Dataset:
/-- R517, R518: one bandwidth window. -/
structure BwWin where
  /-- R517, 32 b: WINDOW_US. -/
  windowUs : Nat := 1000
  /-- R517, 64 b: bytes received in the last completed window. -/
  rxBytes : Nat := 0
  /-- R517, 64 b: bytes transmitted in the last completed window. -/
  txBytes : Nat := 0
  /-- R517, 32 b: RX_PEAK_MBPS. -/
  rxPeak : Nat := 0
  /-- R517, 32 b: TX_PEAK_MBPS. -/
  txPeak : Nat := 0
  /-- R518, 64 b: bytes received in the window in progress. -/
  rxNow : Nat := 0
  /-- R518, 64 b: bytes transmitted in the window in progress. -/
  txNow : Nat := 0
  /-- R518, 1 b: the window in progress was discarded by a write of WINDOW_US. -/
  discard : Bool := false
  deriving DecidableEq, Repr

/-- R519, R520: times and fields of a tagged command, and its record (R521). -/
structure FoxTag where
  /-- R521, 64 b: T0_NS. -/
  t0 : Nat := 0
  /-- R521, 11 x 32 b: offset of each stage reached, in ns after T0_NS. -/
  stages : Tbl Nat := []
  /-- R521, 12 b: tenant. -/
  tenant : Nat := 0
  /-- R521, 14 b: namespace handle. -/
  handle : Nat := 0
  /-- R521, 21 b: context index. -/
  ctx : Nat := 0
  /-- R521, 16 b: submission queue. -/
  qid : Nat := 0
  /-- R521, 16 b: command identifier. -/
  cid : Nat := 0
  /-- R521, 64 b: admission stamp, 0 if none. -/
  stamp : Nat := 0
  /-- R521, 64 b: starting LBA. -/
  slba : Nat := 0
  /-- R521, 32 b: logical blocks. -/
  nlb : Nat := 0
  /-- R521, 8 b: NVMe opcode. -/
  opcode : Nat := 0
  /-- R521, 8 b: FLAGS. -/
  flags : Nat := 0
  /-- R521, 16 b: completion status. -/
  status : Nat := 0
  /-- R521, 8 b: MODE. -/
  mode : Nat := 0
  /-- R521, 32 b: record sequence number. -/
  seq : Nat := 0
  deriving DecidableEq, Repr

/-- R511 to R526: counters, windows and the Fox-tag sampler. -/
structure Telem where
  /-- R511, 64 b each, saturating: counters that are not 0, keyed by group, instance and place. -/
  cnt : Tbl Nat := []
  /-- R459, 64 b each, saturating: counters of groups 15 to 17, in Den SRAM (KEEP). -/
  denCnt : Tbl Nat := []
  /-- R517, 16 x 32 B: bandwidth windows not at their reset value. -/
  bw : Tbl BwWin := []
  /-- R519, at most 4,096: tagged commands in flight, by slot. -/
  foxLive : Tbl FoxTag := []
  /-- R522, 1,048,576 records: FOX_RING, by entry. -/
  foxRing : Tbl FoxTag := []
  /-- R522, 20 b: HEAD. -/
  foxHead : Nat := 0
  /-- R522, 8 b, saturating: WRAPS. -/
  foxWraps : Nat := 0
  /-- R521, 32 b: SEQ of the next record. -/
  foxSeq : Nat := 0
  deriving DecidableEq, Repr

/-- R538, R539: where the Den domain's power-up sequence stands. -/
inductive PwrSeq where
  | off
  | denRunning
  | hbmWait
  | coreWait
  | coreOn
  | retryWait
  | halted
  | heldInReset
  deriving DecidableEq, Repr, Inhabited

/-- R545: the control pins the Den domain drives or latches. -/
structure Pins where
  /-- R535, 1 b: CORE_PWR_EN. -/
  corePwrEn : Bool := false
  /-- R535, 1 b: HBM_PWR_EN. -/
  hbmPwrEn : Bool := false
  /-- R535, 1 b: CORE_PG as last seen. -/
  corePg : Bool := false
  /-- R535, 1 b: HBM_PG as last seen. -/
  hbmPg : Bool := false
  /-- R541, 1 b: RESET_N recognised low. -/
  resetNLow : Bool := false
  /-- R545, 1 b: FAULT_N asserted. -/
  faultN : Bool := false
  /-- R545, 1 b: THERM_TRIP_N asserted. -/
  thermTripN : Bool := false
  /-- R63, 1 b: SETT_WAKE_OUT pulse driven. -/
  settWakeOut : Bool := false
  /-- R542, 1 b: controller index sampled. -/
  strapIdx : Bool := false
  /-- R542, 1 b: STRAP_TEST sampled. -/
  strapTest : Bool := false
  /-- R466, 1 b: LP_PERST_N asserted. -/
  lpPerst : Bool := true
  deriving DecidableEq, Repr

/-- R538 to R556: Den domain, all of it kept across every reset but the loss of the always-on supply. -/
structure Den where
  /-- R545, group: control pins. -/
  pins : Pins := { }
  /-- R538, 3 b: power-up sequence. -/
  seq : PwrSeq := .off
  /-- R539, 0 to 3: failed power-up attempts. -/
  seqFails : Nat := 0
  /-- R544, 64 b: controller time base in ns; 0 when the always-on supply rises. -/
  timeNs : Nat := 0
  /-- R67, 64 b: DEN_CFG, KEEP; supply-loss values. -/
  denCfg : Nat := 1878775100799451136
  /-- R556, 1 b: KEEP; 0 after supply loss. -/
  hbmRetained : Bool := false
  /-- R556, 4 b: KEEP; 0 after supply loss. -/
  railFault : Nat := 0
  /-- R556, 8 b, saturating: KEEP; thermal trips. -/
  trips : Nat := 0
  /-- R563, 1 b: the stop that ends a hold-up destage holds the controller in reset until a feed is good. -/
  stopped : Bool := false
  /-- R541, 1 b: a RESET_N deferred until the hold-up destage has written its header. -/
  resetDeferred : Bool := false
  /-- R234, 64 b: the larder header's token, as kept in Den SRAM. -/
  larderToken : Nat := 0
  /-- R457, 256 x 128 b: MARGIN_LOG entries, newest first (KEEP). -/
  marginLog : List Nat := []
  deriving DecidableEq, Repr

/-- R536, R554, R555: setpoint, temperatures and throttle, cleared by reset. -/
structure Elec where
  /-- R556, 10 b: VDD_CORE setpoint in mV. -/
  vcoreMv : Nat := 820
  /-- R556, 8 b: hottest die sensor. -/
  dieC : Nat := 0
  /-- R556, 8 b: hottest stack. -/
  stackC : Nat := 0
  /-- R555, 1 b: throttle in force. -/
  throttle : Bool := false
  /-- R556, 16 b, saturating: throttles entered. -/
  throttles : Nat := 0
  /-- R536, 1 b: regulator did not acknowledge. -/
  avsFault : Bool := false
  /-- R536, 0 to 3: resends of the pending AVSBus command. -/
  avsRetries : Nat := 0
  /-- R536, option: setpoint sent and not yet acknowledged. -/
  avsPending : Option Nat := none
  /-- R555, 1 b: a stack above 85 degrees asks for twice the refresh. -/
  refreshHot : Bool := false
  /-- R555, option: time since when the throttle's end condition holds. -/
  coolSince : Option Nat := none
  /-- R448, 1, 2 or 4: refresh multiple the corrected-error rule asks for. -/
  ceLevel : Nat := 1
  /-- R536, option: time since when slack is below CPM_TARGET_PS with AVS_FAULT. -/
  slackLowSince : Option Nat := none
  /-- R392, 1 b: the controller is stopped and has not yet reset. -/
  halted : Bool := false
  deriving DecidableEq, Repr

Exercise description: For this task, print the records again exactly as they appear.

Your response:
/-- R517, R518: one bandwidth window. -/
structure BwWin where
  /-- R517, 32 b: WINDOW_US. -/
  windowUs : Nat := 1000
  /-- R517, 64 b: bytes received in the last completed window. -/
  rxBytes : Nat := 0
  /-- R517, 64 b: bytes transmitted in the last completed window. -/
  txBytes : Nat := 0
  /-- R517, 32 b: RX_PEAK_MBPS. -/
  rxPeak : Nat := 0
  /-- R517, 32 b: TX_PEAK_MBPS. -/
  txPeak : Nat := 0
  /-- R518, 64 b: bytes received in the window in progress. -/
  rxNow : Nat := 0
  /-- R518, 64 b: bytes transmitted in the window in progress. -/
  txNow : Nat := 0
  /-- R518, 1 b: the window in progress was discarded by a write of WINDOW_US. -/
  discard : Bool := false
  deriving DecidableEq, Repr

/-- R519, R520: times and fields of a tagged command, and its record (R521). -/
structure FoxTag where
  /-- R521, 64 b: T0_NS. -/
  t0 : Nat := 0
  /-- R521, 11 x 32 b: offset of each stage reached, in ns after T0_NS. -/
  stages : Tbl Nat := []
  /-- R521, 12 b: tenant. -/
  tenant : Nat := 0
  /-- R521, 14 b: namespace handle. -/
  handle : Nat := 0
  /-- R521, 21 b: context index. -/
  ctx : Nat := 0
  /-- R521, 16 b: submission queue. -/
  qid : Nat := 0
  /-- R521, 16 b: command identifier. -/
  cid : Nat := 0
  /-- R521, 64 b: admission stamp, 0 if none. -/
  stamp : Nat := 0
  /-- R521, 64 b: starting LBA. -/
  slba : Nat := 0
  /-- R521, 32 b: logical blocks. -/
  nlb : Nat := 0
  /-- R521, 8 b: NVMe opcode. -/
  opcode : Nat := 0
  /-- R521, 8 b: FLAGS. -/
  flags : Nat := 0
  /-- R521, 16 b: completion status. -/
  status : Nat := 0
  /-- R521, 8 b: MODE. -/
  mode : Nat := 0
  /-- R521, 32 b: record sequence number. -/
  seq : Nat := 0
  deriving DecidableEq, Repr

/-- R511 to R526: counters, windows and the Fox-tag sampler. -/
structure Telem where
  /-- R511, 64 b each, saturating: counters that are not 0, keyed by group, instance and place. -/
  cnt : Tbl Nat := []
  /-- R459, 64 b each, saturating: counters of groups 15 to 17, in Den SRAM (KEEP). -/
  denCnt : Tbl Nat := []
  /-- R517, 16 x 32 B: bandwidth windows not at their reset value. -/
  bw : Tbl BwWin := []
  /-- R519, at most 4,096: tagged commands in flight, by slot. -/
  foxLive : Tbl FoxTag := []
  /-- R522, 1,048,576 records: FOX_RING, by entry. -/
  foxRing : Tbl FoxTag := []
  /-- R522, 20 b: HEAD. -/
  foxHead : Nat := 0
  /-- R522, 8 b, saturating: WRAPS. -/
  foxWraps : Nat := 0
  /-- R521, 32 b: SEQ of the next record. -/
  foxSeq : Nat := 0
  deriving DecidableEq, Repr

/-- R538, R539: where the Den domain's power-up sequence stands. -/
inductive PwrSeq where
  | off
  | denRunning
  | hbmWait
  | coreWait
  | coreOn
  | retryWait
  | halted
  | heldInReset
  deriving DecidableEq, Repr, Inhabited

/-- R545: the control pins the Den domain drives or latches. -/
structure Pins where
  /-- R535, 1 b: CORE_PWR_EN. -/
  corePwrEn : Bool := false
  /-- R535, 1 b: HBM_PWR_EN. -/
  hbmPwrEn : Bool := false
  /-- R535, 1 b: CORE_PG as last seen. -/
  corePg : Bool := false
  /-- R535, 1 b: HBM_PG as last seen. -/
  hbmPg : Bool := false
  /-- R541, 1 b: RESET_N recognised low. -/
  resetNLow : Bool := false
  /-- R545, 1 b: FAULT_N asserted. -/
  faultN : Bool := false
  /-- R545, 1 b: THERM_TRIP_N asserted. -/
  thermTripN : Bool := false
  /-- R63, 1 b: SETT_WAKE_OUT pulse driven. -/
  settWakeOut : Bool := false
  /-- R542, 1 b: controller index sampled. -/
  strapIdx : Bool := false
  /-- R542, 1 b: STRAP_TEST sampled. -/
  strapTest : Bool := false
  /-- R466, 1 b: LP_PERST_N asserted. -/
  lpPerst : Bool := true
  deriving DecidableEq, Repr

/-- R538 to R556: Den domain, all of it kept across every reset but the loss of the always-on supply. -/
structure Den where
  /-- R545, group: control pins. -/
  pins : Pins := { }
  /-- R538, 3 b: power-up sequence. -/
  seq : PwrSeq := .off
  /-- R539, 0 to 3: failed power-up attempts. -/
  seqFails : Nat := 0
  /-- R544, 64 b: controller time base in ns; 0 when the always-on supply rises. -/
  timeNs : Nat := 0
  /-- R67, 64 b: DEN_CFG, KEEP; supply-loss values. -/
  denCfg : Nat := 1878775100799451136
  /-- R556, 1 b: KEEP; 0 after supply loss. -/
  hbmRetained : Bool := false
  /-- R556, 4 b: KEEP; 0 after supply loss. -/
  railFault : Nat := 0
  /-- R556, 8 b, saturating: KEEP; thermal trips. -/
  trips : Nat := 0
  /-- R563, 1 b: the stop that ends a hold-up destage holds the controller in reset until a feed is good. -/
  stopped : Bool := false
  /-- R541, 1 b: a RESET_N deferred until the hold-up destage has written its header. -/
  resetDeferred : Bool := false
  /-- R234, 64 b: the larder header's token, as kept in Den SRAM. -/
  larderToken : Nat := 0
  /-- R457, 256 x 128 b: MARGIN_LOG entries, newest first (KEEP). -/
  marginLog : List Nat := []
  deriving DecidableEq, Repr

/-- R536, R554, R555: setpoint, temperatures and throttle, cleared by reset. -/
structure Elec where
  /-- R556, 10 b: VDD_CORE setpoint in mV. -/
  vcoreMv : Nat := 820
  /-- R556, 8 b: hottest die sensor. -/
  dieC : Nat := 0
  /-- R556, 8 b: hottest stack. -/
  stackC : Nat := 0
  /-- R555, 1 b: throttle in force. -/
  throttle : Bool := false
  /-- R556, 16 b, saturating: throttles entered. -/
  throttles : Nat := 0
  /-- R536, 1 b: regulator did not acknowledge. -/
  avsFault : Bool := false
  /-- R536, 0 to 3: resends of the pending AVSBus command. -/
  avsRetries : Nat := 0
  /-- R536, option: setpoint sent and not yet acknowledged. -/
  avsPending : Option Nat := none
  /-- R555, 1 b: a stack above 85 degrees asks for twice the refresh. -/
  refreshHot : Bool := false
  /-- R555, option: time since when the throttle's end condition holds. -/
  coolSince : Option Nat := none
  /-- R448, 1, 2 or 4: refresh multiple the corrected-error rule asks for. -/
  ceLevel : Nat := 1
  /-- R536, option: time since when slack is below CPM_TARGET_PS with AVS_FAULT. -/
  slackLowSince : Option Nat := none
  /-- R392, 1 b: the controller is stopped and has not yet reset. -/
  halted : Bool := false
  deriving DecidableEq, Repr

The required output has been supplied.